黑得均匀的天,是和万重山的天一样的吧?她望着,心想这天该是哪里都望得到的。也不知道在哪个角落,还会有和她一样的人也在此时此刻抬头仰望天际。
星是如此澄澈透亮,能把人的面孔映照在上方吗?这样,也能看到自己想要看到的人了……
柳若儿在楼台上望着底下那片小小草地上倒着的人儿,片刻才又回身。
狐青流还坐在案前一手撑着脑袋,双目禁闭眉心也紧紧拧起。这样的他,看着着实让人心疼。
她走过去,手里捧起一盏清茶,放在他的旁边让茶香弥漫。她默默走到他的背后,伸出玉指为他轻轻揉着脑袋,他也终于缓过神来,回头看了她一眼。
“你的手有些凉了。”狐青流伸手拉过她,让她坐在自己身上。“这些日子,苦了你。”他望着怀里的人,眼神里有些愧疚。
柳若儿却不觉,把头贴在他的胸膛,细声道:“能伴在夫君身旁,便是再难若儿也是甜的。只是夫君……你也要注意自己,你也会累。”
狐青流垂眸,脑海里却还是狐怯怯的身影。家破人亡的痛苦太深,可他还不能发泄还要那它们埋起来,因为他的眼前还有两个孩子,他还有怀里的这个人儿要去保护,他还得撑起这个家。
柳若儿知道,所以她也从来都不恼怒。她只是担心,这样下去狐青流还能撑多久?他太累了,从万重山的时候开始,他就一直很累,到现在。
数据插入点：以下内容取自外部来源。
/-- Settles O44: master selection by the lowest slot found, the selections as the best of the slots, the notice lane by lane. -/
theorem selectionsFollowRules : Obligations.SelectionsFollowRules := by
  refine ⟨fun slots i m g => ?_, fun s => ?_⟩
  · intro found there
    have hthere (n : SlotNo) : there n ↔ slots[n].foundAsMaster i g = true := by
      rw [Slot.foundAsMaster_iff]
      constructor
      · rintro (⟨d, hb, hd⟩ | ⟨d, hb, hd⟩ | ⟨d, hb, hd⟩)
        · exact ⟨_, d, hb, .inl rfl, hd⟩
        · exact ⟨_, d, hb, .inr (.inl rfl), hd⟩
        · exact ⟨_, d, hb, .inr (.inr rfl), hd⟩
      · rintro ⟨st, d, hb, rfl | rfl | rfl, hd⟩
        · exact .inl ⟨d, hb, hd⟩
        · exact .inr (.inl ⟨d, hb, hd⟩)
        · exact .inr (.inr ⟨d, hb, hd⟩)
    refine ⟨fun hlt => masterSelection_old (BitVec.lt_def.mpr hlt), fun hle hno => ?_, fun n hle hlow => ?_⟩
    · exact masterSelection_unknown (fun hx => absurd (BitVec.lt_def.mp hx) (not_lt.mpr hle)) fun n =>
        Bool.eq_false_iff.mpr fun hx => hno n ((hthere n).mpr hx)
    · have hout (hn : there n) := masterSelection_found (slots := slots) (i := i) (m := m) (g := g)
        (fun hx => absurd (BitVec.lt_def.mp hx) (not_lt.mpr hle)) ((hthere n).mp hn) fun k hk =>
        Bool.eq_false_iff.mpr fun hx => hlow k hk ((hthere k).mpr hx)
      refine ⟨fun hn => ?_, fun hn => ?_, fun hn => ?_⟩
      · rw [hout (.inl hn)]
        obtain ⟨d, hb, -⟩ := hn
        rw [Slot.state_of_body hb]
        rfl
      · rw [hout (.inr (.inr hn))]
        obtain ⟨d, hb, -⟩ := hn
        rw [Slot.state_of_body hb]
        rfl
      · rw [hout (.inr (.inl hn))]
        obtain ⟨d, hb, -⟩ := hn
        rw [Slot.state_of_body hb]
        rfl
  · intro home active held signer
    have hhome (d : KeyData) : home d ↔ d.isHomeRecord s.config.items.home = true := KeyData.isHomeRecord_iff.symm
    have hnone (hno : ∀ n d, ¬ active n d) : s.activeSigner = none :=
      State.activeSigner_none fun n d hb hd => hno n d ⟨hb, (hhome d).mpr hd⟩
    have hheld (n : SlotNo) (d : KeyData) : s.holdoverKey n = some (n, d) ↔ ∃ e, held n d e := by
      rw [State.holdoverKey_eq_some]
      constructor
      · rintro ⟨-, hb, hd, e, he, hlt⟩
        exact ⟨e, hb, (hhome d).mpr hd, he, hlt⟩
      · rintro ⟨e, hb, hd, he, hlt⟩
        exact ⟨rfl, hb, (hhome d).mp hd, e, he, hlt⟩
    refine ⟨fun n d ⟨hb, hd⟩ hbest => ?_, fun hno => ?_, fun hno hv => ?_, fun hno hno' => ?_,
      fun n d e hno hv hh hbest => ?_, fun heq => if_pos heq, fun hne => ?_⟩
    · have hactive : s.activeSigner = some (n, d) :=
        State.activeSigner_some hb ((hhome d).mp hd) fun k d' hb' hd' => hbest k d' ⟨hb', (hhome d').mpr hd'⟩
      exact ⟨by rw [State.formSigning, hactive]; rfl, State.signingSelection_active hactive⟩
    · rw [State.formSigning, hnone hno]
      rfl
    · rw [State.signingSelection_holdover (hnone hno), hv]
      rfl
    · have hempty : s.holdoverSigner = none := State.holdoverSigner_none fun n =>
        Option.eq_none_iff_forall_ne_some.mpr fun x hx => by
          obtain ⟨hn, -⟩ := State.holdoverKey_eq_some.mp hx
          obtain ⟨e, he⟩ := (hheld n x.2).mp (hn ▸ hx)
          exact hno' n x.2 e he
      rw [State.signingSelection_holdover (hnone hno), hempty]
      exact ite_self _
    · have hbest' := State.holdoverSigner_some ((hheld n d).mpr ⟨e, hh⟩) hh.2.2.1 fun k d' e' hk he' => by
        obtain ⟨e'', hh'⟩ := (hheld k d').mp hk
        obtain rfl : e'' = e' := Option.some.inj (hh'.2.2.1.symm.trans he')
        exact hbest k d' e'' hh'
      rw [State.signingSelection_holdover (hnone hno), hv, hbest']
      rfl
    · rw [State.reformSigning, if_neg hne, State.signingChangedAll_eq]

end Sys2Proof.Machine
end

section
/-! Proofs for the key slots: LOAD_KEY, WITHDRAW_KEY and the reading requests on a ready station (R66 to R68, R83, R84, R86, R88, R58,
R59, R146). -/

namespace Sys2Proof.Machine

/-! ### Operands (R66, R67) -/

theorem readByte_singleton (b : Byte) : readByte [b] = some b.toNat := rfl

theorem slotNo_of_ge {k : Nat} (h : 24 ≤ k) : slotNo k = none := dif_neg (Nat.not_lt.mpr h)

theorem slotNo_of_eq {k : Nat} {n : SlotNo} (h : k = n.val) : slotNo k = some n := by
  subst h
  exact dif_pos n.isLt

/-! ### A ready station (R154) -/

theorem State.StationReady.queue_nil {s : State} (h : s.StationReady) : s.stationFrameArrives.station.queue = [] := by
  obtain ⟨-, -, hq, -⟩ := h
  simpa using hq

section
variable {s : State} (h : s.StationReady)
include h

/-- A request answered in its step with nothing else changed. -/
theorem State.StationReady.answered {k : StationKind} {tag : Byte} {body : List Byte} {r : Reply}
    (hx : ∀ q, (s.stationFrameArrives.withQueue q).execute
      { kind := k, tag := tag, body := body, executing := false, answered := false } =
        (s.stationFrameArrives.withQueue q, some r)) :
    (s.powered fun s => s.stationFrame fun t => t.stationRequest k tag body) =
      .next (s.stationFrameArrives.produce .station { kind := k.code, tag := tag, reply := r, serial := none }).driveAlerts :=
  State.stationRequest_answered s h k tag body s.stationFrameArrives r hx h.queue_nil

/-! ### The reading requests (R88, R58, R59, R146) -/

theorem State.StationReady.listSlot_range {b : Byte} (hb : 24 ≤ b.toNat) (tag : Byte) :
    exec (.listSlot tag [b]) s =
      .next (s.stationFrameArrives.produce .station
        { kind := 0x22, tag := tag, reply := .code .slotRange, serial := none }).driveAlerts :=
  h.answered (k := .listSlot) fun q => by
    show State.runListSlot _ [b] = _
    rw [State.runListSlot, readByte_singleton]
    dsimp only
    rw [slotNo_of_ge hb]
    rfl

theorem State.StationReady.listSlot {b : Byte} {n : SlotNo} (hb : b.toNat = n.val) (tag : Byte) :
    exec (.listSlot tag [b]) s =
      .next (s.stationFrameArrives.produce .station
        { kind := 0x22, tag := tag, reply := .slot s.slots[n].state (s.slots[n].data.map KeyData.report) s.slots[n].refs
          serial := none }).driveAlerts :=
  h.answered (k := .listSlot) fun q => by
    show State.runListSlot _ [b] = _
    rw [State.runListSlot, readByte_singleton]
    dsimp only
    rw [slotNo_of_eq hb]
    rfl

theorem State.StationReady.queryPassage (id : TagId) (tag : Byte) :
    exec (.queryPassage tag (wire 6 id)) s =
      .next (s.stationFrameArrives.produce .station
        { kind := 0x30, tag := tag, reply := .passage ((s.table.find id).map fun e => e.report s.now)
          serial := none }).driveAlerts :=
  h.answered (k := .queryPassage) fun q => by
    show State.runQueryPassage _ (wire 6 id) = _
    rw [State.runQueryPassage, readTagId_wire]
    rfl

theorem State.StationReady.readTime (tag : Byte) :
    exec (.readTime tag []) s =
      .next (s.stationFrameArrives.produce .station
        { kind := 0x3A, tag := tag, reply := .time s.clock.report, serial := none }).driveAlerts :=
  h.answered (k := .readTime) fun _ => rfl

end

/-- Settles O53: each request's answer, its report then read off what stands. -/
theorem readRequestsServed : Obligations.ReadRequestsServed := by
  intro s tag h answered
  refine ⟨fun b hb => h.listSlot_range hb tag, fun b n hb => ⟨fun hempty => ?_, fun st d hd => ?_⟩,
    fun id => ⟨fun hf => ?_, fun e time tick number hf he => ?_, fun e c p hf he => ?_⟩, h.readTime tag⟩
  · rw [h.listSlot hb, Slot.state_of_body hempty, Slot.data, hempty]
    rfl
  · rw [h.listSlot hb, Slot.state_of_body hd, Slot.data, hd]
    cases st <;> rfl
  · rw [h.queryPassage, hf]
    rfl
  · rw [h.queryPassage, hf, Option.map_some, Passage.report, he]
    rfl
  · rw [h.queryPassage, hf, Option.map_some, Passage.report, he]

/-! ### LOAD_KEY (R66, R67, R68) -/

theorem roleOf_byte (r : Role) : roleOf r.byte = some r := by
  cases r <;> rfl

theorem exists_role_of_byte {b : Byte} (h : b = 1 ∨ b = 2) : ∃ r : Role, r.byte = b := by
  obtain rfl | rfl := h
  · exact ⟨.tagMaster, rfl⟩
  · exact ⟨.record, rfl⟩

theorem roleOf_eq_none {b : Byte} (h : ¬ (b = 1 ∨ b = 2)) : roleOf b = none := by
  obtain ⟨h1, h2⟩ := not_or.mp h
  rw [roleOf, if_neg h1, if_neg h2]

/-- The expiry time follows the activation time, or is none (R67 row 1). -/
theorem expiryAfter_iff {a e : Seconds} : expiryAfter a (expiryOf e) = true ↔ e = 0xFFFFFFFF ∨ a < e := by
  unfold expiryOf
  split
  · next he => exact iff_of_true rfl (.inl he)
  · next he =>
    rw [expiryAfter, decide_eq_true_eq]
    exact ⟨.inr, fun hx => hx.resolve_left he⟩

theorem expiryReached_iff {e sec : Seconds} : expiryReached (expiryOf e) sec = true ↔ e ≠ 0xFFFFFFFF ∧ e ≤ sec := by
  unfold expiryOf
  split
  · next he => exact iff_of_false Bool.false_ne_true fun hx => hx.1 he
  · next he =>
    rw [expiryReached, decide_eq_true_eq]
    exact ⟨fun hx => ⟨he, hx⟩, And.right⟩

/-- A well-formed LOAD_KEY (R67 row 1). -/
def LoadFormed (issuer role : Byte) (g : Gen) (a e : Seconds) : Prop :=
  issuer ≠ 0 ∧ issuer ≠ 255 ∧ (role = 1 ∨ role = 2) ∧ 1 ≤ g.toNat ∧ g.toNat ≤ 4095 ∧ (e = 0xFFFFFFFF ∨ a < e)

/-- The body of a LOAD_KEY, field by field (R202). -/
def loadBody (slot issuer role : Byte) (g : Gen) (a e : Seconds) (wrapped : Block) (check : BitVec 32) : List Byte :=
  [slot, issuer, role] ++ wire 2 g ++ wire 4 a ++ wire 4 e ++ wire 16 wrapped ++ wire 4 check

/-- The fields of a LOAD_KEY. -/
def loadArgs (slot issuer : Byte) (r : Role) (g : Gen) (a e : Seconds) (wrapped : Block) (check : BitVec 32) : LoadArgs :=
  { slot := slot.toNat, issuer := issuer, role := r, generation := g, activation := a, expiry := expiryOf e
    wrapped := wrapped, check := check }

section
variable {slot issuer role : Byte} {g : Gen} {a e : Seconds} {wrapped : Block} {check : BitVec 32}

theorem readLoadKey_malformed (h : ¬ LoadFormed issuer role g a e) :
    readLoadKey (loadBody slot issuer role g a e wrapped check) = none := by
  rw [loadBody, readLoadKey_wire]
  by_cases hr : role = 1 ∨ role = 2
  · obtain ⟨r, rfl⟩ := exists_role_of_byte hr
    rw [roleOf_byte]
    refine if_neg fun ⟨h0, h255, hlo, hhi, he⟩ => h ⟨h0, h255, hr, hlo, hhi, expiryAfter_iff.mp he⟩
  · rw [roleOf_eq_none hr]

theorem readLoadKey_formed (h : LoadFormed issuer role g a e) {r : Role} (hr : r.byte = role) :
    readLoadKey (loadBody slot issuer role g a e wrapped check) = some (loadArgs slot issuer r g a e wrapped check) := by
  obtain ⟨h0, h255, -, hlo, hhi, he⟩ := h
  rw [loadBody, readLoadKey_wire, ← hr, roleOf_byte]
  exact if_pos ⟨h0, h255, hlo, hhi, expiryAfter_iff.mpr he⟩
“苏青苏红去看着狐怯怯了,很快就会回来。”柳若儿知道他心烦,便不再叨扰。只是跟他说,这些日子她都是在和苏青苏红她们商量一些小事。
狐青流点头,她便默默下来,为他换了灯芯又退了出去。
房内烛火烁烁,她只是望着眼里有些发涩。不过正如她自己所说,好在他们彼此还在那就无妨。
远方……码头,又是一队新的货船夜来。
高大的船只上,走出来一群衣着怪诞的人。其中一个金发碧眼的男子正如望着愈来愈近的金陵,勾起了唇角。